Examining the black-backed woodpecker to explain the effects of harvesting and climate change in Quebec’s boreal forest
What can the black-backed woodpecker (BBWO) tell us about changing biodiversity in Canadian forests?
The article “Harvesting interacts with climate change to affect future habitat quality of a focal species in eastern Canada’s boreal forest” by Junior A. Tremblay and his team at Environment and Climate Change Canada (ECCC) and colleagues at Natural Resources Canada (NRCan) was published in February 2018. It examined this question by delving into the effects of climate change and forest harvesting on life in the boreal forest of central Quebec.
Tremblay’s study focused on the black-backed woodpecker, which was chosen for examination as it represents a “focal species” - one that is representative of Eastern Canadian biodiversity associated with coniferous forests. The authors explain that projections in black-backed woodpecker population over time can be used to help understand the impact of climate change on boreal forests more generally.
Modelling used by the authors showed that climate change would be detrimental to these woodpeckers. Under the “worst-case” climate change scenario, there could be a potential 92% productivity decline in this bird species by the year 2100. The authors describe these climate-driven changes in woodpecker productivity by 2100 as “very significant.” They note that the changing climate could lead to more severe weather including a longer fire season.

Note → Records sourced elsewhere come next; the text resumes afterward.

/-- The image-load engine (R65-R77). -/
structure Load where
  /-- BUSY. R69 (02); 1 bit -/
  busy : Bool := false
  /-- CODE. R69 (02); 16 bits -/
  code : Nat := 0
  /-- SOURCE. R69 (02); 4 bits -/
  source : Nat := 0
  /-- STAGE of the last stage load, 15 for a full load. R69 (02); 4 bits -/
  stage : Nat := 15
  /-- PHASE. R69 (02); 4 bits -/
  phase : Nat := 0
  /-- sources still to be tried. R65 (02) -/
  sources : List Nat := []
  /-- waiting at the asset store's position. R453 (02); 1 bit -/
  waitAsset : Bool := false
  /-- waiting for READY at the host's turn. R453 (02); 1 bit -/
  waitHost : Bool := false
  /-- the final wait of R65. R65 (02); 1 bit -/
  finalWait : Bool := false
  /-- READY accepted on PE0, PE1. R453 (02); 1 bit each -/
  ready : Vector Bool 2 := Vector.replicate 2 false
  /-- offset, block or address of a stage load's source. R68 (02) -/
  addr : Nat := 0
  /-- largest length of a stage load. R68 (02) -/
  maxLen : Nat := 0
  /-- the image as read by pass 1. R70 (02) -/
  image : List Byte := []
  /-- an unload, not a load, is in progress. R75 (02); 1 bit -/
  unload : Bool := false
  /-- the Warden whose command waits to be acknowledged. R319 (12) -/
  asker : Option Nat := none
  /-- WA, WB works on a command whose message FORCE has released. R316 R318 (12); 1 bit each -/
  muted : Vector Bool 2 := Vector.replicate 2 false
  /-- the step of R71 or R74 reached. R71 R74 (02) -/
  step : Nat := 0
  /-- a JTAG boot request stands for this boot. R65 (02); 1 bit -/
  jtag : Bool := false
  /-- an UPDATE_SLOT is in progress: the Warden and the slot written. R67 (02) -/
  update : Option (Nat × Nat) := none
  /-- SPARES of the POLICY device part: Sector rows of FACET, DRUPE, PRISM, CHORD, PIP, PRESS, VOICES. R51 (02) -/
  spares : List (List Nat) := []
  /-- SHED_FAULT. R394 (16); 1 bit -/
  shedFault : Bool := false
  /-- runs of asset blocks that the present pass has still to read: first block, blocks. R343 (13) -/
  reads : List (Nat × Nat) := []
  /-- asset blocks read in the present pass. R343 (13) -/
  got : Nat := 0
  /-- a Read of the load engine has failed. R454 (02); 1 bit -/
  readErr : Bool := false
  /-- ports whose synthesizer has locked since the commit. R71 (02); 4 bits -/
  lockedPorts : BitVec 4 := 0
  /-- IMAGE_VERSION and BUILD of the last image, reported only. R49 (02); 32 bits each -/
  version : Word := 0
  deriving DecidableEq, Repr, Inhabited

/-- Fuses (R62, R64, R414, R428).
[log 48 DEDUCED] -/
structure Fuses where
  /-- SECURE. R62 (02); 1 bit -/
  secure : Bool := false
  /-- KEY_HASH, none while blank. R62 (02); 256 bits -/
  keyHash : Option (BitVec 256) := none
  /-- IMAGE_KEY, none while blank. R62 (02); 256 bits -/
  imageKey : Option (BitVec 256) := none
  /-- PCI_VENDOR. R414 (18); 16 bits -/
  pciVendor : BitVec 16 := 0
  /-- JEP106_ID. R428 (18); 11 bits -/
  jep106 : BitVec 11 := 0
  /-- the unique identity. R428 (18); 128 bits -/
  uid : BitVec 128 := 0
  deriving DecidableEq, Repr, Inhabited

/-- A PCIe port (R413-R417, R431). -/
structure PePort where
  /-- the RO half of PE_STATUS: 10 PERST, 9:8 PSTATE, 6:4 SPEED, 3:1 WIDTH, 0 LINK_UP. R431 (18); 11 bits -/
  status : BitVec 11 := 0x300
  /-- the link has trained since reset. R431 (18); 1 bit -/
  trained : Bool := false
  /-- the SUBSYS of the port in configuration space. R414 R431 (18); 32 bits -/
  subsys : Word := 0
  /-- PE_STAGE_ADDR. R417 (18); 64 bits -/
  stageAddr : BitVec 64 := 0
  /-- PE_STAGE_LEN. R417 (18); 30 bits -/
  stageLen : Nat := 0
  /-- MSI-X table, 8 entries of 4 words. R313 R415 (12, 18); 32 bits each -/
  msix : Sparse Word := []
  /-- MSI-X pending bits. R415 (18); 8 bits -/
  pba : BitVec 8 := 0
  /-- MSI-X vectors with a deliverable unclaimed source. R313 (12); 8 bits -/
  nonEmpty : BitVec 8 := 0
  /-- messages sent, by vector. R313 (12) -/
  sent : Sparse Nat := []
  deriving DecidableEq, Repr, Inhabited

/-- A USB port (R419, R430). -/
structure UsbPort where
  /-- CONNECT. R430 (18); 1 bit -/
  connect : Bool := false
  /-- ENABLED. R430 (18); 1 bit -/
  enabled : Bool := false
  /-- SPEED. R430 (18); 2 bits -/
  speed : Nat := 3
  /-- OC. R430 (18); 1 bit -/
  oc : Bool := false
  /-- a bus reset is in progress. R430 (18); 1 bit -/
  resetting : Bool := false
  /-- resume signalling is in progress. R430 (18); 1 bit -/
  resuming : Bool := false
  /-- USB_FRAME. R430 (18); 14 bits -/
  frame : BitVec 14 := 0
  deriving DecidableEq, Repr, Inhabited

/-- A USB pipe (R430). -/
structure Pipe where
  /-- PIPE_HEAD. R430 (18); 16 bits -/
  head : Nat := 0
  /-- HALTED. R430 (18); 1 bit -/
  halted : Bool := false
  /-- CODE. R430 (18); 8 bits -/
  code : Nat := 0
  deriving DecidableEq, Repr, Inhabited

/-- A Spoke bus (R420-R424). -/
structure Spoke where
  /-- the drop polled in the transaction in progress. R421 (18) -/
  busy : Option Nat := none
  /-- the drop polled last. R422 (18); 5 bits -/
  last : Nat := 0
  /-- SYNC_STAGE. R57 (02); 8 bits -/
  sync : Nat := 0xFF
  /-- WAKE. R57 (02); 2 bits -/
  wake : Nat := 0
  /-- the FAB cycle in which the POLL last sent begins. R422 R423 (18) -/
  began : Nat := 0
  /-- payload of the POLL last sent. R423 (18) -/
  polled : List Byte := []
  /-- the BCAST last sent: its payload. R424 (18) -/
  bcast : List Byte := []
  /-- a BCAST waiting for the end of a transaction. R424 (18) -/
  bcastWait : Option (List Byte) := none
  /-- the root tick at which the BCAST last sent ends. R420 R422 (18) -/
  bcastEnd : Nat := 0
  deriving DecidableEq, Repr, Inhabited

/-- An I2C controller or the UART: its FIFOs (R429, R432). -/
structure Fifo where
  /-- transmit FIFO, at most 16 bytes. R432 (18) -/
  tx : List Byte := []
  /-- receive FIFO, at most 16 bytes. R432 (18) -/
  rx : List Byte := []
  /-- BUSY. R432 (18); 1 bit -/
  busy : Bool := false
  deriving DecidableEq, Repr, Inhabited
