/-- A field that R451 rejects with BAD_RESERVED.
[log 54 DESIGN CHOICE] -/
def Rec.badValue (r : Rec) : Bool :=
  let p := r.data
  match r.ty with
  | 3 => decide (1 < fieldAt p 1 1)
  | 5 => decide (1 < fieldAt p 0 1) || decide (15 < fieldAt p 1 1) || decide (3 < fieldAt p 2 1)
  | 9 =>
    let rate := fieldAt p 0 1
    decide (2 < rate) || decide (8 < fieldAt p 1 1) ||
      (if rate = 2 then decide (8 ≤ p.length) && fieldAt p 6 2 == 0 else dirtyN p 4 4) ||
      (items p 8 4 (fieldAt p 1 1)).any fun e =>
        let d := fieldAt e 1 1
        decide (3 < fieldAt e 0 1) || decide (3 < fieldAt e 2 1) || ((d == 4 || d == 5) && fieldAt e 2 1 != 0)
  | 12 =>
    decide (1 < fieldAt p 0 1) ||
      if r.stage = 0xFF then (decide (4 ≤ fieldAt p 1 1) && fieldAt p 1 1 != 0xFF) || decide (2 < fieldAt p 2 1)
      else (decide (4 ≤ p.length) && fieldAt p 1 1 == 0) || decide (31 < fieldAt p 1 1) ||
        (items p 4 4 (fieldAt p 1 1)).any fun e =>
          fieldAt e 0 1 == 0 || decide (31 < fieldAt e 0 1) || decide (fieldAt e 1 1 < 2)
  | 4 => r.runs.any fun u => u.1 % 4 != 0 || u.2.1 == 0
  | _ => false

/-- BAD_RESERVED (R46, R451). -/
def Rec.badReserved (r : Rec) : Bool :=
  decide (1 < r.flags) || r.rsv != 0 || (r.known && (r.badBits || r.badValue))

/-- STAGE of a record is one its TYPE and the image allow (R47). -/
def Image.badStage (m : Image) (r : Rec) : Bool :=
  if r.ty = 1 ∨ r.ty = 14 ∨ r.ty = 15 then r.stage != 0xFF
  else if m.kind = 1 then r.stage != m.target
  else if (r.ty = 7 ∨ r.ty = 12) ∧ r.stage = 0xFF then false
  else !m.stages.contains r.stage

/-- BAD_ORDER (R47). -/
def Image.badOrder (m : Image) : Bool :=
  m.recs.zipIdx.any (fun e => e.1.seq != e.2 || m.badStage e.1) ||
    (m.recs.zip (m.recs.drop 1)).any fun e => decide (rankOf e.2.ty < rankOf e.1.ty)

/-- A list holds a value twice. -/
def repeats (l : List Nat) : Bool := l.eraseDups.length != l.length

/-- The counts of one stage (R47). What stands in a payload that cannot be read is not counted; `whole` says that no record
extends beyond TOTAL_LEN, so that none is missing.
[log 51 DEDUCED] -/
def Image.badStageCount (m : Image) (whole : Bool) (i : Nat) : Bool :=
  let n (ty : Nat) := (m.of ty i).length
  let read (ty : Nat) := (m.of ty i).filter Rec.known
  let all (ty : Nat) := whole && (m.of ty i).all Rec.known
  let roles := (read 3).map fun r => fieldAt r.data 1 1
  let pips := ((floorEntries ((m.one 2 i).getD [])).filter (·.kind == 5)).map FloorEntry.lindex
  let maps := (read 8).map fun r => fieldAt r.data 0 1
  decide (1 < n 2) || decide (1 < n 7) || decide (16 < n 5) || decide (1 < n 9) || decide (1 < n 10) ||
    decide (1 < roles.count 0) || (all 3 && roles.count 0 == 0) || decide (1 < roles.count 1) ||
    repeats ((read 5).map fun r => fieldAt r.data 1 1) || repeats ((read 12).map fun r => fieldAt r.data 0 1) || repeats maps ||
    (all 2 && (!maps.all pips.contains || (all 8 && !pips.all maps.contains)))
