/-- What a reset to M1 or M0 keeps: the Tally, the sticky record and the last wake, the journals if asked, flash, fuses,
straps, pins and supplies (R42, R350, R372, R407, R409). Every other register and all memory is lost.
[log 8 DESIGN CHOICE] -/
def State.cleared (s : State) (journals : Bool) : State :=
  let p := s.power
  State.sampleHigh {
    pending := s.pending, nonce := s.nonce, flash := s.flash, fuses := s.fuses, straps := s.straps
    qiPins := s.qiPins, qi := s.qiPins, hpd := s.hpd, jtag := s.jtag
    regs := s.regs.filter fun e => isSticky e.1 || (journals && isJournal e.1)
    keeper := { jnext := if journals then s.keeper.jnext else Vector.replicate 2 0 }
    store := { pfw := s.store.pfw }
    tally := { count := s.tally.count, est := s.tally.est, lost := s.tally.lost, err := s.tally.err, cal := s.tally.cal
               skew := s.tally.skew, lprc := s.tally.lprc }
    power := { io18 := p.io18, railEn := p.railEn, rails := p.rails, xtal := p.xtal, inReset := p.inReset, dac := p.dac
               io33 := p.io33, bat := p.bat, onBat := p.onBat, batLow := p.batLow
               lastWake := p.lastWake, lastWakeT := p.lastWakeT } }

/-- One cause bit of the sticky record, the Tally and the count of resets (R410). -/
def State.stampCause (s : State) (cause : Nat) : State :=
  let s := s.modDreg 0x10007100 fun w => setBit w cause true
  ((s.setDreg 0x10007104 s.tallyLo).setDreg 0x10007108 s.tallyHi).modDreg 0x1000710C (· + 1)

/-- WA is released and runs its boot ROM (R71 step 1), unless RESET_N is held. -/
def State.releaseWA (s : State) : State := if s.power.inReset then s else s.modCore 20 fun c => { c with run := .running }

/-- The Tally goes on from the LPRC count, when the crystal starts again (R374). -/
def State.crystalStarts (s : State) : State :=
  if s.tally.lprc then
    let (fv, s) := s.draw
    { s with tally := s.tally.resume (Config.freeWord fv).toNat }
  else s

/-- A reset to M1 with a cause (R41, R393).
[log 8 DESIGN CHOICE, 10 DEDUCED] -/
def State.toBoot (s : State) (cause : Nat) (journals : Bool) : State :=
  let s := (s.cleared journals).crystalStarts
  let s := { s with mode := .boot, power := { s.power with railEn := true, rails := true, xtal := true } }
  (s.stampCause cause).releaseWA

/-- The device in M0 with its supplies as they then are (R41, R407, R443).
[log 11 DEDUCED] -/
def State.toOff (s : State) (p : Power → Power) : State :=
  let s := s.cleared false
  { s with mode := .off, jtag := {}, power := p s.power }

/-- The AON domain loses its last supply: the Tally and the sticky record restart at 0 (R374, R410). -/
def State.aonLost (s : State) : State :=
  { s with
    regs := sset deviceDefault [] 0x10007100 1
    tally := { lost := true }
    power := { s.power with onBat := false, lastWake := 0, lastWakeT := 0 } }

/-- PWR_EVENTS.SUPPLY when ON_BAT or BAT_LOW changes (R411). -/
def State.supply (s : State) (onBat low : Bool) : State :=
  let p := s.power
  let s := if p.onBat != onBat || p.batLow != low then s.modDreg 0x10007024 fun w => setBit w 1 true else s
  { s with power := { p with onBat := onBat, batLow := low } }

/-- VDD_IO18 is good: the AON domain is fed from it, in M0 (R407, R440). -/
def State.io18Rises (s : State) : State :=
  if s.power.io18 then s
  else let s := s.supply false s.power.batLow
    { s with power := { s.power with io18 := true } }

/-- VDD_IO18 falls: VDD_BAT keeps the Tally and the sticky record if it is present (R374, R407, R443). -/
def State.io18Falls (s : State) (others : Bool) : State :=
  if !s.power.io18 then s
  else
    let s := s.toOff fun p => { p with
      io18 := false, railEn := false, rails := false, xtal := false
      dac := p.dac && others, io33 := p.io33 && others }
    if s.power.bat then
      let s := s.supply true s.power.batLow
      { s with tally := { s.tally with lprc := true } }
    else s.aonLost

/-- `POWER_GOOD` (R440 step 2). -/
def execPowerGood (s : State) : Res := .next s.io18Rises

/-- `RAIL_EN_RISE` (R439, R440 step 3). -/
def execRailEnRise (s : State) : Res :=
  if s.mode = .off && s.power.io18 then .next { s with power := { s.power with railEn := true } } else .next s

/-- `RESET_N_RELEASE` (R214, R412, R441): the effective release, with every monitored rail good. Debug and the boot ROM
start anew (R391, R428).
[log 9 DESIGN CHOICE, 10 DEDUCED, 11 DEDUCED] -/
def execResetNRelease (straps : BitVec 3) (qiPins : BitVec 64) (s : State) : Res :=
  if (s.power.inReset || s.mode = .off) && s.power.io18 && s.power.railEn then
    let s := { s with power := { s.power with inReset := false }, straps := straps, qiPins := qiPins
                      jtag := { bootReq := s.jtag.bootReq, extest := s.jtag.extest } }
    .next (s.toBoot 2 false)
  else .next s

/-- `RESET_N_ASSERT` (R41, R42): M1, where nothing runs until the release. M0 stays M0 (R441). -/
def execResetNAssert (s : State) : Res :=
  if s.power.inReset then .next s
  else if s.mode = .off then .next { s with power := { s.power with inReset := true } }
  else
    let s := s.cleared true
    .next { s with mode := .boot, power := { s.power with inReset := true, railEn := true } }

/-- `POWER_LOSS` (R41, R350, R407). -/
def execPowerLoss (s : State) : Res := .next (s.io18Falls false)

/-- `BROWN_OUT` (R393, R408).
[log 9 DESIGN CHOICE, 13 DESIGN CHOICE] -/
def execBrownOut (s : State) : Res := .next (if s.mode = .off then s else s.toBoot 3 true)

/-- `KEEPER_FAILURE` (R393). -/
def execKeeperFailure (s : State) : Res := .next (if s.mode = .off then s else s.toBoot 4 true)

/-- `ROOT_PLL_LOSS` (R393): the PLL is off in SLEEP, and with XTAL in DEEP. -/
def execRootPllLoss (xtalStopped : Bool) (s : State) : Res :=
  if s.mode = .off || s.mode = .deep || (s.mode = .sleep && s.power.step != 6 && !xtalStopped) then .next s
  else .next (s.toBoot (if xtalStopped then 6 else 5) true)

/-- `MONITORED_RAIL_FAULT` (R443): M0, with RAIL_EN high (R439). In DEEP the switched rails are off. -/
def execMonitoredRailFault (s : State) : Res :=
  if s.mode = .off || s.mode = .deep then .next s else .next (s.toOff fun p => { p with rails := false })

/-- `VDDA_DAC_FAULT` (R443): the DACs of every port drive 0 V. -/
def execVddaDacFault (s : State) : Res := .next { s with power := { s.power with dac := false } }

While increased fires may benefit the woodpecker in the short-term (since the species tends to forage on recently dead wood), by the end of the simulation period fires could lead to younger deciduous forests replacing coniferous forests, which black-backed woodpeckers need to survive.
The study also found, however, that forest harvesting, not climate change, is the single most important driver of change on black-backed woodpecker before 2080 in the “worst-case” climate change scenarios. Even with no changes in climate, forest harvesting would cause a decrease in their productivity by 69% by the year 2100.
The authors describe this result as “striking,” and contrary to their expectations that harvesting would have less impact than climate change. They suggest the result may be due to high harvesting rates in the area covered by this study, especially since the harvesting rate of future simulations is based on the last 20 years.
It is important to note that the combination of climate change and forest harvesting would be most devastating.
“Our simulations suggest that the cumulative impacts of forest harvesting and climate change on the forest ecosystem will cause major reductions in the availability of future BBWO [woodpecker] habitat, with the potential productivity of this focal species being more severely reduced under stronger anthropogenic climate forcing. Among other impacts, climate change would impose changes in the relative importance of available habitat types for BBWO potential productivity” (Tremblay et. al., 2018)
Further studies currently undertaken in Alberta on more than 100 different boreal bird species show the same broad trends as the study of black-backed woodpecker in Quebec. The authors also hope to simulate different scenarios with the goal of understanding the impacts on a variety of other species across the country, including Species at Risk.